Eu escrevo sobre histórias invertidas, marginalizadas, desnudas, alheias, próprias, divididas, secretas, perigosas, ingênuas...
Eu escrevo sobre as delícias da vida, do ser humano, do amor, da amizade, da felicidade, da solidariedade, da saudade, do perdão, do recomeço...
Eu escrevo sobre a dor, o ultraje, a desigualdade, a mágoa...

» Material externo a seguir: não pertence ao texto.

-- ==== Sys2Proof/Machine/Dispatch.lean ====
section
/-! DEFINITION. What each command does: one direct call of its meaning. -/

namespace Sys2Proof.Machine
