-- ==== Sys2Proof/Machine/Idle.lean ====
section
/-! DEFINITION. The tick: what the block does while no command waits. -/

namespace Sys2Proof.Machine

/-- One ns passes in the powered module: its clock advances, and LT with it unless it pauses (R48, R49, R57) or the module is held in reset (R688). -/
def tick (m : Chip) : Chip :=
  { m with ns := m.ns + 1, lt := if m.start.phase = 0 then m.lt else if m.lt.pause = 0 then { m.lt with lt := (m.lt.lt + 1) % 2 ^ 64 } else { m.lt with pause := m.lt.pause - 1 } }

/-- The idle block (assumption 4): a powered module ticks, one without its rails stays as it is. -/
def idle (s : State) : State := if s.board.rails then { s with chip := tick s.chip } else s

end Sys2Proof.Machine
end

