/-! ### The consist -/

/-- A wagon's way through the consist of a base die (R330 to R352, R360 to R373, R382, R385): a descriptor is accepted from its ring, waits for its word, or ends at its limit; Fetch creates the next wagon and requests its lines; a checked line
joins its wagon and a bad one fails the descriptor with CON_WAYBILL or CON_SOURCE; an idle engine expands a whole wagon or fails it with CON_FORMAT, and hands it to Stage; Stage issues its operations while tablets last, and retires the wagon once all are acknowledged; a reclaim
restores the tablets not held; a regulator gains 4 RATE credits, to 8 RATE.
Where the rules leave room it rests on the model's own choices, log entry 24. -/
def Obligations.ConsistMovesWagons : Prop :=
  ∀ s : State, acts s = true → ∀ d id,
    (let m := s.chip
     (∀ n, conWants m n = true → Does (.conDescriptorAccept n) s (ringRead m n (fun _ => true) (conTake n))) ∧
     (∀ x a, desc m d id = some x → x.run = false → dWait x.w = some a → deviceReady m a 4 = true → (loadWord m a false).2.1 = none →
       (nth x.w 11 ≤ (loadWord m a false).1 → Does (.conWaitPoll d id) s (conStart (loadWord m a false).2.2 d id)) ∧
       ((loadWord m a false).1 < nth x.w 11 → Does (.conWaitPoll d id) s (loadWord m a false).2.2)) ∧
     (conLate m d id = true → Does (.conWaitTimeout d id) s (conEnd m d id 8 0xFFFFFFFF)) ∧
     (∀ did x, fetchReady m d = true → nextFetch m d = some (did, x) →
       Does (.fetchWagonStart d) s (fetchIssue (modDesc (modCon m d (fun c => { c with wagons := c.wagons ++ [newWagon (conDie m d).nextWagon did x], nextWagon := (conDie m d).nextWagon + 1, last := did, created := c.created + 1 })) d did (fun x => { x with next := x.next + 1, known := dOp x.w != 1 })) d)) ∧
     (∀ r wid pos w x, fetchResp m d id = some (r, wid, pos) → (conDie m d).wagons.find? (fun w => w.id == wid) = some w → desc m d w.desc = some x →
       (let m1 : Chip := { m with resps := m.resps.filter (fun x => x != r) }
        (r.fate = .good → wbOk r.ln = true → Does (.fetchLineReturn d id) s (lineIn m1 d w pos r.ln)) ∧
        (r.fate = .good → wbOk r.ln = false → Does (.fetchLineReturn d id) s
          (conEnd (recFate (bump m1 CON_WBILL_CTR 1) 5 d (ownDesc x) w.idx r.line { ln := r.ln, fate := .waybill }) d w.desc 4 w.idx)) ∧
        (r.fate = .uncorrectable ∨ r.fate = .poisoned → Does (.fetchLineReturn d id) s
          (conEnd (recFate m1 5 d (ownDesc x) w.idx r.line { ln := r.ln, fate := r.fate }) d w.desc 5 w.idx)))) ∧
     (∀ e w x, firstIdx 64 (engineIdle m d) = some e → expandNext m d = some w → desc m d w.desc = some x →
       (let rec_ := (parseRecord x.w w.idx (wagonBytes w)).filter (fun r => lastOk x.w w.idx ((w.src - dSrc x.w / 128) * 128 + w.off) r.length)
        (∀ r, rec_ = some r → Does (.expandWagon d e) s (modWagon m d w.id (fun v => { v with st := 2, engine := e, todo := expandOps x.w w.idx r }))) ∧
        (rec_ = none → Does (.expandWagon d e) s (conMove (conEnd (bump m CON_FORMAT_CTR 1) d w.desc 3 w.idx) d)))) ∧
     (∀ e w, (conDie m d).wagons.find? (fun w => w.st == 2 && w.engine == e) = some w → 0 < tabOf m d 2 → reclaiming m d 2 = false →
       Does (.expandHand d e) s (fetchIssue (handWagon m d w w.todo) d)) ∧
     (∀ w x, reclaiming m d 3 = false → (conDie m d).wagons.find? (fun w => w.id == id && w.st == 3) = some w → desc m d w.desc = some x →
       (let q := stageIssue d x.w id w.todo m
        Does (.stageWagonWrite d id) s (modWagon q.2.2 d id (fun v => { v with todo := q.1, issued := v.issued ++ q.2.1, acks := v.acks + q.2.1.length })))) ∧
     (∀ w, (conDie m d).wagons.find? (fun w => w.id == id && w.st == 3) = some w →
       (w.failed = true → Does (.stageWagonRetire d id) s (conMove (conEnd m d w.desc 5 w.idx) d)) ∧
       (w.failed = false → w.todo = [] → w.acks = 0 →
         (let m1 := modCon (bump m CON_WAGON_CTR 1) d (fun c => { c with wagons := c.wagons.filter (fun v => v.id != id), retired := c.retired + 1 })
          let m2 := modDesc (tabBack m1 d 2 1) d w.desc (fun x => { x with retired := x.retired + 1 })
          ((desc m2 d w.desc).any (fun x => x.retired == dWagons x.w) = true → Does (.stageWagonRetire d id) s (conMove (conEnd m2 d w.desc 0 0xFFFFFFFF) d)) ∧
          ((desc m2 d w.desc).any (fun x => x.retired == dWagons x.w) = false → Does (.stageWagonRetire d id) s (conMove m2 d))))) ∧
     (∀ h, reclaiming m d h = true → inFlight m d h = false → (∀ i, cmdGoing m i 0x0403 = false) →
       Does (.consistReclaimDone d h) s (conMove (conNote (bump (modCon m d (fun c => { c with
         avail := if h < 3 then setAt c.avail h (nth [64, 8192, 256] h - tabsHeld m d h) else c.avail, sliceOut := if h = 3 then [] else c.sliceOut, reclaim := c.reclaim.filter (· != h) })) CON_RECLAIM_CTR 1)) d)) ∧
     (∀ k, refillDue m k = true → fget m (CON_REGk_CFG_MODE k) ≠ 0 → (∀ r ∈ m.reqs, r.st ≠ 4 ∨ r.reg ≠ k) →
       Does (.regulatorRefill k) s { m with credits := tput 0 k (min (8 * fget m (CON_REGk_CFG_RATE k)) (tget 0 k m.credits + 4 * fget m (CON_REGk_CFG_RATE k))) m.credits, refillAt := tput 0 k m.ns m.refillAt }))

/-- Commands and registers of the consist (R347, R382, R388, R389, R663): CON.RUN is BUSY where its ranges meet others' and else runs as a descriptor of its die; CON.REGULATE writes the regulator it finds; CON.RESET and CON_RESET end the descriptors in the stages they
name and reclaim the hand-offs.
Commands and registers of the points engines (R391, R394, R398, R399, R425, R426): a write of PTS_TBL_DATA stores the entry at INDEX, its reserved bits 0, and INDEX moves on; PTS.TABLE stores its entries while no job runs; PTS.ROUTE and PTS.TALLY run a job on the engine of
their die, BUSY where a row sends the area; a reset ends the job with PTS_ABORT.
Where the rules leave room it rests on the model's own choices, log entries 24 and 25. -/
def Obligations.ConsistAndPointsCommands : Prop :=
  (
    ∀ s : State, acts s = true → ∀ i,
      (let p := cmdPay s.chip i
       let m := s.chip
       (cmdReady m i 0x0401 = true → runMeets m (fit 14 0 p) = true → Does (.conRun i) s (respond m i 1 [])) ∧
       (cmdReady m i 0x0401 = true → runMeets m (fit 14 0 p) = false → conOpen m (dDie (fit 14 0 p)) = true →
         Does (.conRun i) s (conAccept (cmdOn m i [dDie (fit 14 0 p)]) (dDie (fit 14 0 p)) none i (fit 14 0 p))) ∧
       (∀ k, cmdReady m i 0x0402 = true → chooseReg m (nth p 0) = some k →
         Does (.conRegulate i) s (respond (regStart m (setCsr m (CON_REGk_CFG_MODE k).off (bitsN (nth p 0) 31 30 * 2 ^ 30 + bitsN (nth p 0) 23 16 * 2 ^ 16 + nth p 1 % 65536)) k) i 0 [k])) ∧
       (cmdReady m i 0x0402 = true → chooseReg m (nth p 0) = none → Does (.conRegulate i) s (respond m i 0 [if bitsN (nth p 0) 31 30 = 0 then 0 else 2 ^ 31])) ∧
       (cmdReady m i 0x0403 = true →
         (let d := bitN (nth p 0) 0
          let st := bitsN (nth p 0) 7 4
          Does (.conReset i) s (resetStages (cmdOn m i [d, (resetDescs m d st).length]) d st))) ∧
       (∀ v : Word, Does (.conResetWrite v) s (resetStages (resetStages m 0 (bitsN v.toNat 3 0)) 1 (bitsN v.toNat 7 4))) ∧
       (∀ d st, st % 16 ≠ 0 → resetStages m d st =
         startReclaim ((resetDescs m d st).foldl (fun c id => conEnd c d id 9 0xFFFFFFFF) m) d ((idxs 4 st.testBit).flatMap stageHandoffs)))) ∧
  (
    ∀ s : State, acts s = true → ∀ i,
      (let p := cmdPay s.chip i
       let m := s.chip
       let w := fit 14 0 p
       (∀ v : Word, Gives (.ptsTblDataWrite v) s (fun t => tget 0 (fget m PTS_TBL_IDX_INDEX) t.pts.table = v.toNat &&& 0x87FF0FFF ∧
         (∀ k, k ≠ fget m PTS_TBL_IDX_INDEX → tget 0 k t.pts.table = tget 0 k m.pts.table) ∧ fget t PTS_TBL_IDX_INDEX = (fget m PTS_TBL_IDX_INDEX + 1) % 4096 ∧ t.pts.jobs = m.pts.jobs)) ∧
       (cmdReady m i 0x0501 = true → ptsJob m 0 = none → ptsJob m 1 = none →
         Does (.ptsTable i) s (respond ((List.range (nth p 1)).foldl (fun c k => setExpert c (nth p 0 + k) (nth p (2 + k))) m) i 0 [])) ∧
       (cmdReady m i 0x0501 = true → (ptsJob m 0).isSome = true ∨ (ptsJob m 1).isSome = true → Does (.ptsTable i) s (respond m i 1 [])) ∧
       (∀ code ins, (code, ins) ∈ [(0x0502, Instr.ptsRoute i), (0x0503, Instr.ptsTally i)] → cmdReady m i code = true →
         (jRoute w = true → sendMeets m w = true → Does ins s (respond m i 1 [])) ∧
         ((jRoute w = false ∨ sendMeets m w = false) → ptsOpen m (bitN (nth w 6) 25) = true →
           Does ins s (ptsAccept (cmdOn m i [bitN (nth w 6) 25]) (bitN (nth w 6) 25) none i w))) ∧
       (cmdReady m i 0x0504 = true → Does (.ptsReset i) s (respond (ptsEnd m (bitN (nth p 0) 0) 8) i 0 [])) ∧
       (∀ v : Word, (v.toNat % 4 = 1 → Does (.ptsResetWrite v) s (ptsEnd m 0 8)) ∧ (v.toNat % 4 = 2 → Does (.ptsResetWrite v) s (ptsEnd m 1 8)) ∧
         (v.toNat % 4 = 3 → Does (.ptsResetWrite v) s (ptsEnd (ptsEnd m 0 8) 1 8)) ∧ (v.toNat % 4 = 0 → Does (.ptsResetWrite v) s m))))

Eu escrevo sobre o que pode nos tornar a dor, o ultraje, a desigualdade, a mágoa...
Eu escrevo de forma veloz, porque minhas palavras não esperam o virar da página...
Eu escrevo livre...
No papel cabe o universo, os sentimentos, minhas impressões de mundo, ainda que transitórias...
Eu escrevo livre...
A verdade estampada, camuflada, a mentira romanceada, impudica....
Eu escrevo livre...
Eu não escrevo para que me entendam, eu escrevo, despretensiosamente, por escrever....
Eu escrevo livre...
Petite...
É tão engraçado como eu me sentia grande quando ainda não tinha a dolorida obrigação de crescer!
Por amor...
Pensando bem, não existe amor que supera tudo.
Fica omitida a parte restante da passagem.